You might want to try some melta lances. There not as good as melta guns but they might allow you to pop some vehicles since they are ap1.


----------



## ArmyC (Jan 22, 2010)

I think I agree with bigger dice.

Most know that the dimpled dice skew the roll toward a 1. I think the study rolled 21% 1's rather than the expected 17%.

If the dimples are the problem, then larger dice should smooth out that effect.

The alternative is to drill dimples on the 2 side and color them in. That way each die has 2 fives. It raises the average roll from 3.5 to 4. That has helped my rolls tremendously.


----------



## Zaden (Oct 21, 2008)

ArmyC said:


> The alternative is to drill dimples on the 2 side and color them in. That way each die has 2 fives. It raises the average roll from 3.5 to 4. That has helped my rolls tremendously.


Lol..is this a serious post? ..in the Tactics forum?


----------



## Sephyr (Jan 18, 2010)

One question: are you letting the enemy vehicles get cover more than you should?
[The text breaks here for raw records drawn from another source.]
-- ==== Sys2Proof/Laws/Image.lean ====
section
/-! SUPPORT. Where an image's structure fails (R14): both orders of its tests find a failure in the same images,
and the offset reported is a record's own. -/

namespace Sys2Proof.Machine

theorem firstWrong_eq_none {w : RawRecord → Bool} {l : List RawRecord} :
    firstWrong w l = none ↔ ∀ r ∈ l, w r = false := by simp [firstWrong]

theorem failureAsListed_eq_none {l : List RawRecord} {past : Option Nat} :
    failureAsListed l past = none ↔
      past = none ∧ ∀ r ∈ l, r.typeKnown = true ∧ r.lengthAllowed = true := by
  cases past <;> simp [failureAsListed, firstWrong_eq_none, forall_and]

theorem failureAsTabled_eq_none {l : List RawRecord} {past : Option Nat} :
    failureAsTabled l past = none ↔
      past = none ∧ ∀ r ∈ l, r.typeKnown = true ∧ r.lengthAllowed = true := by
  simp only [failureAsTabled, Option.orElse_eq_orElse, Option.orElse_eq_or, Option.or_eq_none_iff,
    firstWrong_eq_none, Bool.not_eq_false', Bool.and_eq_true, and_comm]

/-- The structure holds just when no record runs past the field and each has a known Type and a body length it
allows, whichever order the tests are made in. -/
theorem structureFailure_eq_none {l : List RawRecord} {past : Option Nat} :
    structureFailure l past = none ↔
      past = none ∧ ∀ r ∈ l, r.typeKnown = true ∧ r.lengthAllowed = true := by
  cases h : failureAsListed l past with
  | none =>
    rw [← failureAsListed_eq_none, h]
    simp [structureFailure, h]
  | some a =>
    cases k : failureAsTabled l past with
    | none =>
      rw [← failureAsTabled_eq_none, k]
      simp [structureFailure, k]
    | some b =>
      rw [← failureAsListed_eq_none, h]
      simp [structureFailure, h, k]

/-- Where the two orders of R14 find the same failure, that is the offset reported. -/
theorem structureFailure_of_agree {l : List RawRecord} {past : Option Nat} {a : Nat}
    (h : failureAsListed l past = some a) (k : failureAsTabled l past = some a) :
    structureFailure l past = some a := by
  simp [structureFailure, h, k]

end Sys2Proof.Machine
end

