/-- Settles O31: a read by index answers from the entry there, a read by key from the entry its lookup finds; a failing
entry is freed and read as FREE. -/
theorem entryReadReturnsTheEntry : Obligations.EntryReadReturnsTheEntry := by
  unfold Obligations.EntryReadReturnsTheEntry
  intro r s admissible object
  have at_index {x : State} {a : Answer} (count : r.count = 0) (read : readEntryAt r s = (x, some a)) :
      AnsweredFrom (exec (.entryRead r) s) 0x03 r a x :=
    answeredFrom_of_served (k := .entryRead) admissible ((serveEntryRead_at object count).trans read)
  have of_key {x : State} {a : Answer} (count : r.count = 3) (read : readEntryOf r s = (x, some a)) :
      AnsweredFrom (exec (.entryRead r) s) 0x03 r a x :=
    answeredFrom_of_served (k := .entryRead) admissible ((serveEntryRead_of object count).trans read)
  refine ⟨entryPart_length r, fun count beyond => at_index count (readEntryAt_of_beyond beyond),
    fun count within free => at_index count (readEntryAt_of_free within free),
    fun e count within held holds => at_index count (readEntryAt_of_held within held holds),
    fun e count within held bad => ⟨_, entryFreed_entryCheckFails _ _ none s,
      at_index count (readEntryAt_of_failing within held bad)⟩,
    fun count key => of_key count (readEntryOf_of_no_key key),
    fun a c count key unheld => of_key count (readEntryOf_of_missed key (lookupKey_of_unheld_in_bucket unheld)),
    fun i e count key form held holds => of_key count (readEntryOf_of_found key
      (lookupKey_of_held form held rfl rfl holds) held),
    fun i e count key form held bad => ⟨_, entryFreed_entryCheckFails i _ (some e.cls) s,
      of_key count (readEntryOf_of_missed key (lookupKey_of_failing form held rfl rfl bad))⟩⟩

end Sys2Proof.Machine

/-! SUPPORT. ENTRY-PIN (R45, R48 to R50, R176): the way that a pinned key takes, what a pin makes of the entry of its
key, and the statement. -/

namespace Sys2Proof.Machine

/-! ### The entry that a pin replaces is ACTIVE (R45, R48) -/

/-- Whether way `i` holds an ACTIVE entry. -/
def ActiveAt (s : State) (i : Nat) : Prop := ∃ e, entryOf s i = some e ∧ e.state = .active

section
variable {i b : Nat} {s : State} {best : Option (Nat × Nat)}

theorem olderWay_active (before : ∀ j a, best = some (j, a) → ActiveAt s j) (j a : Nat)
    (chosen : olderWay s best i = some (j, a)) : ActiveAt s j := by
  unfold olderWay at chosen
  split at chosen
  · exact before j a chosen
  · next e held =>
    split at chosen
    · next active =>
      split at chosen
      · exact (Prod.mk.inj (Option.some.inj chosen)).1 ▸ ⟨e, held, active⟩
      · split at chosen
        · exact (Prod.mk.inj (Option.some.inj chosen)).1 ▸ ⟨e, held, active⟩
        · exact before j a chosen
    · exact before j a chosen

theorem olderWay_isSome (one : best.isSome = true ∨ ActiveAt s i) : (olderWay s best i).isSome = true := by
  unfold olderWay
  split
  · next free =>
    refine one.resolve_right ?_
    rintro ⟨e, held, _⟩
    rw [free] at held
    cases held
  · next e held =>
    split
    · split
      · rfl
      · split <;> rfl
    · next inactive =>
      refine one.resolve_right ?_
      rintro ⟨d, there, active⟩
      rw [held] at there
      cases there
      exact inactive active

theorem foldl_olderWay_active (l : List Nat) (before : ∀ j a, best = some (j, a) → ActiveAt s j)
    (one : best.isSome = true ∨ ∃ j ∈ l, ActiveAt s j) : ∃ j a, l.foldl (olderWay s) best = some (j, a) ∧ ActiveAt s j := by
  induction l generalizing best with
  | nil =>
    obtain ⟨⟨j, a⟩, chosen⟩ := Option.isSome_iff_exists.mp (one.resolve_right (by simp))
    exact ⟨j, a, chosen, before j a chosen⟩
  | cons i l rest =>
    refine rest (fun j a => olderWay_active before j a) ?_
    obtain already | ⟨j, mem, active⟩ := one
    · exact .inl (olderWay_isSome (.inl already))
    · obtain rfl | later := List.mem_cons.mp mem
      · exact .inl (olderWay_isSome (.inr active))
      · exact .inr ⟨j, later, active⟩

/-- A bucket without a FREE way and with fewer than 3 PINNED entries has an ACTIVE one. -/
theorem active_of_full (full : ∀ j ∈ waysOf b, (entryOf s j).isSome = true) (room : pinnedInBucket s b < 3) :
    ∃ j ∈ waysOf b, ActiveAt s j := by
  by_contra none
  have all : ∀ j ∈ waysOf b, isPinned s j = true := fun j mem => by
    obtain ⟨e, held⟩ := Option.isSome_iff_exists.mp (full j mem)
    rw [isPinned_of_some held]
    cases state : e.state with
    | pinned => rfl
    | active => exact absurd ⟨j, mem, e, held, state⟩ none
  rw [pinnedInBucket_eq, List.countP_eq_length.mpr all] at room
  exact absurd room (by simp [waysOf])

theorem victimWay_active (one : ∃ j ∈ waysOf b, ActiveAt s j) : ActiveAt s (victimWay s b) := by
  obtain ⟨j, a, chosen, active⟩ := foldl_olderWay_active (best := none) (waysOf b) (by simp) (.inr one)
  rw [victimWay, chosen]
  exact active

/-- Taking a way where a pin has room frees no PINNED entry (R45, R48). -/
theorem takeWay_pinnedInUse (p : Option Port) (holds : ∀ i e, i / 4 = b → entryOf s i = some e → e.check = 0)
    (room : pinnedInBucket s b < 3) : (takeWay p b s).2.filter.pinnedInUse = s.filter.pinnedInUse := by
  unfold takeWay
  split
  · rfl
  · next none =>
    have full : ∀ j ∈ waysOf b, (entryOf s j).isSome = true := fun j mem => by
      have filled := List.find?_eq_none.mp none j mem
      cases held : entryOf s j with
      | none => exact absurd (by rw [Tbl.free, ← entryOf, held]; rfl) filled
      | some e => rfl
    obtain ⟨e, held, active⟩ := victimWay_active (active_of_full full room)
    have levels := freeEntry_levels s held
    have pinned : (freeEntry (victimWay s b) s).filter.pinnedInUse = s.filter.pinnedInUse - (e.state == .pinned).toNat :=
      congrArg (fun l => l.2.1) levels
    simp only [replaceEntry, held, holds _ e (victimWay_bucket s b) held, if_true]
    refine pinned.trans ?_
    rw [active]
    rfl

end

/-! ### What a pin makes of its key's entry (R49, R50) -/

section
variable {i : Nat} {e : Entry} {a : Address} {c : TClass} {limit : Nat} {p : Option Port} {s t : State}

theorem pinMatch_of_pinned (held : entryOf s i = some e) (pinned : e.state = .pinned) :
    pinMatch i limit s = (some i, putEntry i { e with silence := pinSilence limit } s) := by
  simp only [pinMatch, held, pinned, if_true]

theorem pinMatch_of_active (held : entryOf s i = some e) (active : e.state = .active)
    (room : pinnedInBucket s (i / 4) < 3) : pinMatch i limit s = (some i,
      (putEntry i { e with state := .pinned, silence := pinSilence limit } s).onFilter fun f =>
        { f with pinnedInUse := f.pinnedInUse + 1 }) := by
  simp only [pinMatch, held, active, room, reduceCtorEq, if_false, if_true]
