-- ==== Sys2Proof/Decode.lean ====
section
/-!
DEFINITION. Words of spec/opcode_table.json. No row of the table gives bits ("fields" is empty in every row and no row
has "fixed"), so no word spells a command. Request frames, which do have bytes, are read by Machine/Frames.lean.
-/

namespace Sys2Proof

/-- The command a word of `nbits` bits spells by the table's bits: none, since the table gives no row bits. -/
def decodeTableWord (_nbits _w : Nat) : Option Instr := none

end Sys2Proof
end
Don't just unload lance fire on vehicles. Maneuver to get shots without the cover save whenever possible. And despite the lance rule, sometimes it pays to try and get a shot at weaker armor; S8 is not quite killy against AV12!


----------



## clever handle (Dec 14, 2009)

... If I'm going to go that far why not turn my ones into sixes? Make my archon invulnerable to everything except shiled breaker rounds


----------



## clever handle (Dec 14, 2009)

Sephyr said:


> One question: are you letting the enemy vehicles get cover more than you should?
> 
> Don't just unload lance fire on vehicles. Maneuver to get shots without the cover save whenever possible. And despite the lance rule, sometimes it pays to try and get a shot at weaker armor; S8 is not quite killy against AV12!


this is without coversaves. Those odds I gave in my OP are purely based on unobscured vehicles AV12+.


----------



## Cyleune (Nov 10, 2010)

I've had this same problem a few times before, but usually I'm good with about 15 DL's.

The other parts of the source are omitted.